Not always. 'Just sex' is the deal breaker for many people. Even if their WS has only a ONS.


----------



## moxy (Apr 2, 2012)

Cheating of any kind is bad news. I think that an EA with sexually explicit exchanges between married spouse and affair partner is definitely grounds for posting on cheaterville.


----------



## moxy (Apr 2, 2012)

I'd probably have felt a lot less hurt if my stbxh was only in a PA and no I love you's had been exchanged, but some people find ONSs more abhorrent. In my opinion, the betrayal of a LTA cuts deeper.


----------



## C-man (Oct 23, 2012)

I find the emotional cheating and the emotional investment of an EA to be more damaging than the PA. Maybe this is just me, in my particular case. My wife was a virgin and young when we married. I was not and had a pretty typical University and High School dating experience. I can understand after 20 years of marriage, a little curiosity. I don't agree or condone cheating, but I can understand the curiosity and what was going on in my wife's head. It's like a delayed adolescence.

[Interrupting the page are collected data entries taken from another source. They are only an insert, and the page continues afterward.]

/-! ## A step of an encode -/

/-- All a step of an encode can do. `rest` is taken from PIX before the row runs. -/
inductive EncodeStep (s : State) : State → Prop where
  | failed (b : Byte) (ws all : List Byte) (e : Encoder) (h : s.snk.okWrites = some ws.length) (ha : ws ++ [b] <+: all)
      (hw : WouldWrite s all) :
      EncodeStep s (takeFault (.ioError .writeFailure) (s.spos + ws.length) (failedWrite b (wrote ws { s with enc := e })))
  | clear0 (ws : List Byte) (e : Encoder) (hs : s.lzwUnit = .lzweStart) (hr : room s ws.length = true) (hw : WouldWrite s ws) (ht : e.tab = s.enc.tab)
      (hrest : e.rest = s.enc.rest) (hi : EncoderInv s.enc → EncoderInv e) :
      EncodeStep s (wrote ws { s with enc := e, lzwUnit := .lzwe })
  | ran (ws : List Byte) (e : Encoder) (p : Byte) (hs : s.lzwUnit = .lzwe) (hr : room s ws.length = true) (hw : WouldWrite s ws)
      (ht : mapWf s.enc.tab = true → mapWf e.tab = true) (hrest : s.enc.rest = p :: e.rest)
      (hi : EncoderInv s.enc → EncoderInv e) : EncodeStep s (wrote ws { s with enc := e })
  | finished (ws : List Byte) (e : Encoder) (hs : s.lzwUnit = .lzwe) (hr : room s ws.length = true) (hw : WouldWrite s ws)
      (hrest : s.enc.rest = []) :
      EncodeStep s (finishEncode (wrote ws { s with enc := e }))

theorem SameTable.tab {e e' : Encoder} (h : SameTable e e') : e'.tab = e.tab := by rw [h]
theorem SameTable.rest {e e' : Encoder} (h : SameTable e e') : e'.rest = e.rest := by rw [h]
theorem SameTable.clr {e e' : Encoder} (h : SameTable e e') : e'.clr = e.clr := by rw [h]
theorem eWiden_tab (e : Encoder) : (eWiden e).tab = e.tab := by rw [eWiden_eq]
theorem eWiden_rest (e : Encoder) : (eWiden e).rest = e.rest := by rw [eWiden_eq]
theorem eWiden_clr (e : Encoder) : (eWiden e).clr = e.clr := by rw [eWiden_eq]

/-- A code that fits, put from an object that keeps the invariant. -/
theorem putCode_inv (c : Nat) (e : Encoder) :
    ∃ ws e', EWrites (putCode c) e ws e' ∧ SameTable e e' ∧ (EncoderInv e → c < 2 ^ e.w → EncoderInv e') := by
  by_cases h : EncoderInv e ∧ c < 2 ^ e.w
  · obtain ⟨ws, packed, acc, nb, hw, hp, hnb, -⟩ := ewrites_putCode (pending_self e h.1) h.2
    exact ⟨ws, _, hw, rfl, fun _ _ => h.1.withBuffer ⟨hnb, hp.acc⟩ (waiting_le packed)⟩
  · obtain ⟨ws, e', hw, hs⟩ := puts_putCode c e
    exact ⟨ws, e', hw, hs, fun h1 h2 => absurd ⟨h1, h2⟩ h⟩

theorem putMatch_inv (c : Nat) (e : Encoder) :
    ∃ ws e', EWrites (putMatch c) e ws (eWiden e') ∧ SameTable e e' ∧ (EncoderInv e → c < 2 ^ e.w → EncoderInv e') := by
  obtain ⟨ws, e', h, hs, hi⟩ := putCode_inv c e
  have hb := h.bind (ewrites_update eWiden e')
  rw [List.append_nil] at hb
  exact ⟨ws, e', hb, hs, hi⟩

/-- EFINISH from any object. -/
theorem ewrites_finish (e : Encoder) : ∃ ws e', EWrites
    (fun s => (putPending s).bind fun _ t => (putCode t.enc.endc t).bind fun _ u => (flushBits u).bind fun _ v => flushChunks v)
    e ws e' := by
  have h1 : ∃ ws e1, EWrites putPending e ws e1 := by
    cases hc : e.cur with
    | none =>
      refine ⟨[], e, (ewrites_update id e).congr fun s hs => ?_⟩
      have : s.enc.cur = none := by rw [hs, hc]
      simp only [putPending, this]
      rfl
    | some c =>
      obtain ⟨ws, e', hw, -⟩ := puts_putMatch c e
      refine ⟨ws, _, hw.congr fun s hs => ?_⟩
      have : s.enc.cur = some c := by rw [hs, hc]
      simp only [putPending, this]
  obtain ⟨w1, e1, h1⟩ := h1
  obtain ⟨w2, e2, h2, -⟩ := puts_putCode e1.endc e1
  obtain ⟨w3, e3, h3, -⟩ := puts_flushBits e2
  obtain ⟨w4, e4, h4, -⟩ := puts_flushChunks e3
  have h2' : EWrites (fun t => putCode t.enc.endc t) e1 w2 e2 := h2.congr fun t ht => by rw [ht]
  exact ⟨_, e4, h1.bind (h2'.bind (h3.bind h4))⟩

theorem fetchStep_nil {s : State} (h : s.enc.rest = []) : fetchStep s = .ok .eFinish s := by simp only [fetchStep, h]

theorem fetchStep_cons {s : State} {p : Byte} {ps : List Byte} (h : s.enc.rest = p :: ps) :
    fetchStep s = .ok (selectStep s.enc p) { s with enc := { s.enc with rest := ps } } := by simp only [fetchStep, h]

It's the emotional investment that bugs me. Sharing intimacies that should be reserved for your husband/spouse. Talking about MY marriage with a virtual stranger. Sharing secrets. Sharing sex stories. Then lying about it. THAT is what bothers me.


----------



## Labcoat (Aug 12, 2012)

Cedarman said:


> EA's are just as damaging as PA's. Maybe more so. An EA that morphs into a PA is the most damaging. If it was just sex, it's a lot easier to repair.


STDs and unintended pregnancies are pretty damaging.

Me personally, I would have worked with my fiancé through an emotional affair, but sex? F*ck that. And that's how I became single again.

They say its different for women, but I don't buy that at all.


----------